-- ==== Sys2Proof/Config.lean ====
section
/-! DEFINITION. Sys2Proof/Config.lean: the free values of the model: what the manual leaves open. None has a
body, so no proof can see which value it is. -/

namespace Sys2Proof

/-- Which of several timer events that are due together is taken first; the manual gives no order (R55: in
whichever order their deadlines are taken). Applied to the counter of free values (log 4). -/
opaque Config.tieBreak : Nat → Nat

/-- The time of a commit, in whole µs from its taking; R141 bounds it by 2 µs and leaves it open within the
bound. Applied to the counter of free values (log 5). -/
opaque Config.commitDelay : Nat → Nat

/-- The byte that the hub samples from a line at a place for which the command that ends the read carries no
byte. Applied to the place (log 6). -/
opaque Config.undrivenByte : Nat → Byte

/-- What a lane rate field of a READ_VERDICT answer holds for a rate that its four bytes cannot hold (R146,
R198 give the rate no bound and the field four bytes). Applied to the rate (log 11). -/
opaque Config.oversizeRate : Nat → BitVec 32

end Sys2Proof
end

> **EXERCISE BRIEF**:
Reproduce only the lines above, starting at the line with "order (R55: in" and ending at the line with "bound. Applied to", exactly as written.

> **RESPONSE TO THE TASK**:
/-- Which of several timer events that are due together is taken first; the manual gives no order (R55: in
whichever order their deadlines are taken). Applied to the counter of free values (log 4). -/
opaque Config.tieBreak : Nat → Nat

/-- The time of a commit, in whole µs from its taking; R141 bounds it by 2 µs and leaves it open within the
bound. Applied to the counter of free values (log 5). -/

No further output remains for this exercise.